_What to do_
Using the data below, return the stretch from the line that contains "[State.emitBits_cons, ih, State.emitBit_phase]" through the line that contains "[State.emitBits_cons, ih, State.emitBit_treeV]", both included, exactly as it stands and nothing beyond it.

[Records from a dataset]
----------
@[simp] theorem State.emitBits_fmt (s : State) (bs : List Bool) : (s.emitBits bs).fmt = s.fmt := by
  induction bs generalizing s with
  | nil => rfl
  | cons b bs ih => rw [State.emitBits_cons, ih, State.emitBit_fmt]
@[simp] theorem State.emitBits_phase (s : State) (bs : List Bool) : (s.emitBits bs).phase = s.phase := by
  induction bs generalizing s with
  | nil => rfl
  | cons b bs ih => rw [State.emitBits_cons, ih, State.emitBit_phase]
@[simp] theorem State.emitBits_pend (s : State) (bs : List Bool) : (s.emitBits bs).pend = s.pend := by
  induction bs generalizing s with
  | nil => rfl
  | cons b bs ih => rw [State.emitBits_cons, ih, State.emitBit_pend]
@[simp] theorem State.emitBits_errCode (s : State) (bs : List Bool) : (s.emitBits bs).errCode = s.errCode := by
  induction bs generalizing s with
  | nil => rfl
  | cons b bs ih => rw [State.emitBits_cons, ih, State.emitBit_errCode]
@[simp] theorem State.emitBits_errCmd (s : State) (bs : List Bool) : (s.emitBits bs).errCmd = s.errCmd := by
  induction bs generalizing s with
  | nil => rfl
  | cons b bs ih => rw [State.emitBits_cons, ih, State.emitBit_errCmd]
@[simp] theorem State.emitBits_freq (s : State) (bs : List Bool) : (s.emitBits bs).freq = s.freq := by
  induction bs generalizing s with
  | nil => rfl
  | cons b bs ih => rw [State.emitBits_cons, ih, State.emitBit_freq]
@[simp] theorem State.emitBits_total (s : State) (bs : List Bool) : (s.emitBits bs).total = s.total := by
  induction bs generalizing s with
  | nil => rfl
  | cons b bs ih => rw [State.emitBits_cons, ih, State.emitBit_total]
@[simp] theorem State.emitBits_nsym (s : State) (bs : List Bool) : (s.emitBits bs).nsym = s.nsym := by
  induction bs generalizing s with
  | nil => rfl
  | cons b bs ih => rw [State.emitBits_cons, ih, State.emitBit_nsym]
@[simp] theorem State.emitBits_treeV (s : State) (bs : List Bool) : (s.emitBits bs).treeV = s.treeV := by
  induction bs generalizing s with
  | nil => rfl
  | cons b bs ih => rw [State.emitBits_cons, ih, State.emitBit_treeV]
@[simp] theorem State.emitBits_root (s : State) (bs : List Bool) : (s.emitBits bs).root = s.root := by
  induction bs generalizing s with
  | nil => rfl
  | cons b bs ih => rw [State.emitBits_cons, ih, State.emitBit_root]
@[simp] theorem State.emitBits_node (s : State) (bs : List Bool) : (s.emitBits bs).node = s.node := by
  induction bs generalizing s with
  | nil => rfl
  | cons b bs ih => rw [State.emitBits_cons, ih, State.emitBit_node]
@[simp] theorem State.emitBits_codesV (s : State) (bs : List Bool) : (s.emitBits bs).codesV = s.codesV := by
  induction bs generalizing s with
  | nil => rfl
  | cons b bs ih => rw [State.emitBits_cons, ih, State.emitBit_codesV]
@[simp] theorem State.emitBits_maxLen (s : State) (bs : List Bool) : (s.emitBits bs).maxLen = s.maxLen := by
  induction bs generalizing s with
  | nil => rfl
  | cons b bs ih => rw [State.emitBits_cons, ih, State.emitBit_maxLen]
@[simp] theorem State.emitBits_wsum (s : State) (bs : List Bool) : (s.emitBits bs).wsum = s.wsum := by
  induction bs generalizing s with
  | nil => rfl
  | cons b bs ih => rw [State.emitBits_cons, ih, State.emitBit_wsum]
@[simp] theorem State.emitBits_len (s : State) (bs : List Bool) : (s.emitBits bs).len = s.len := by
  induction bs generalizing s with
  | nil => rfl
  | cons b bs ih => rw [State.emitBits_cons, ih, State.emitBit_len]
@[simp] theorem State.emitBits_code (s : State) (bs : List Bool) : (s.emitBits bs).code = s.code := by
  induction bs generalizing s with
  | nil => rfl
  | cons b bs ih => rw [State.emitBits_cons, ih, State.emitBit_code]
@[simp] theorem State.emitBits_encFmt (s : State) (bs : List Bool) : (s.emitBits bs).encFmt = s.encFmt := by
  induction bs generalizing s with
  | nil => rfl
  | cons b bs ih => rw [State.emitBits_cons, ih, State.emitBit_encFmt]
@[simp] theorem State.emitBits_encN (s : State) (bs : List Bool) : (s.emitBits bs).encN = s.encN := by
  induction bs generalizing s with
  | nil => rfl
  | cons b bs ih => rw [State.emitBits_cons, ih, State.emitBit_encN]
@[simp] theorem State.emitBits_outBits (s : State) (bs : List Bool) : (s.emitBits bs).outBits = s.outBits := by
  induction bs generalizing s with
  | nil => rfl
  | cons b bs ih => rw [State.emitBits_cons, ih, State.emitBit_outBits]
@[simp] theorem State.emitBits_res (s : State) (bs : List Bool) : (s.emitBits bs).res = s.res := by
  induction bs generalizing s with
  | nil => rfl
  | cons b bs ih => rw [State.emitBits_cons, ih, State.emitBit_res]
@[simp] theorem State.emitBits_free (s : State) (bs : List Bool) : (s.emitBits bs).free = s.free := by
  induction bs generalizing s with
  | nil => rfl
  | cons b bs ih => rw [State.emitBits_cons, ih, State.emitBit_free]
@[simp] theorem State.emitBits_prog (s : State) (bs : List Bool) : (s.emitBits bs).prog = s.prog := by
  induction bs generalizing s with
  | nil => rfl
  | cons b bs ih => rw [State.emitBits_cons, ih, State.emitBit_prog]
@[simp] theorem State.emitBits_readData (s : State) (bs : List Bool) : (s.emitBits bs).readData = s.readData := by
  induction bs generalizing s with
  | nil => rfl
  | cons b bs ih => rw [State.emitBits_cons, ih, State.emitBit_readData]
@[simp] theorem State.emitBits_outRead (s : State) (bs : List Bool) : (s.emitBits bs).outRead = s.outRead := by
  induction bs generalizing s with
  | nil => rfl
  | cons b bs ih => rw [State.emitBits_cons, ih, State.emitBit_outRead]
@[simp] theorem State.emitBits_turns (s : State) (bs : List Bool) : (s.emitBits bs).turns = s.turns := by
  induction bs generalizing s with
  | nil => rfl
  | cons b bs ih => rw [State.emitBits_cons, ih, State.emitBit_turns]
@[simp] theorem State.emitBits_freqAt (s : State) (bs : List Bool) (z : Symbol) : (s.emitBits bs).freqAt z = s.freqAt z := by
  simp [State.freqAt]
@[simp] theorem State.emitBits_lenAt (s : State) (bs : List Bool) (z : Symbol) : (s.emitBits bs).lenAt z = s.lenAt z := by
  simp [State.lenAt]
@[simp] theorem State.emitBits_codeAt (s : State) (bs : List Bool) (z : Symbol) : (s.emitBits bs).codeAt z = s.codeAt z := by
  simp [State.codeAt]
----------
_Exercise output_
  | cons b bs ih => rw [State.emitBits_cons, ih, State.emitBit_phase]
@[simp] theorem State.emitBits_pend (s : State) (bs : List Bool) : (s.emitBits bs).pend = s.pend := by
  induction bs generalizing s with
  | nil => rfl
  | cons b bs ih => rw [State.emitBits_cons, ih, State.emitBit_pend]
@[simp] theorem State.emitBits_errCode (s : State) (bs : List Bool) : (s.emitBits bs).errCode = s.errCode := by
  induction bs generalizing s with
  | nil => rfl
  | cons b bs ih => rw [State.emitBits_cons, ih, State.emitBit_errCode]
@[simp] theorem State.emitBits_errCmd (s : State) (bs : List Bool) : (s.emitBits bs).errCmd = s.errCmd := by
  induction bs generalizing s with
  | nil => rfl
  | cons b bs ih => rw [State.emitBits_cons, ih, State.emitBit_errCmd]
@[simp] theorem State.emitBits_freq (s : State) (bs : List Bool) : (s.emitBits bs).freq = s.freq := by
  induction bs generalizing s with
  | nil => rfl
  | cons b bs ih => rw [State.emitBits_cons, ih, State.emitBit_freq]
@[simp] theorem State.emitBits_total (s : State) (bs : List Bool) : (s.emitBits bs).total = s.total := by
  induction bs generalizing s with
  | nil => rfl
  | cons b bs ih => rw [State.emitBits_cons, ih, State.emitBit_total]
@[simp] theorem State.emitBits_nsym (s : State) (bs : List Bool) : (s.emitBits bs).nsym = s.nsym := by
  induction bs generalizing s with
  | nil => rfl
  | cons b bs ih => rw [State.emitBits_cons, ih, State.emitBit_nsym]
@[simp] theorem State.emitBits_treeV (s : State) (bs : List Bool) : (s.emitBits bs).treeV = s.treeV := by
  induction bs generalizing s with
  | nil => rfl
  | cons b bs ih => rw [State.emitBits_cons, ih, State.emitBit_treeV]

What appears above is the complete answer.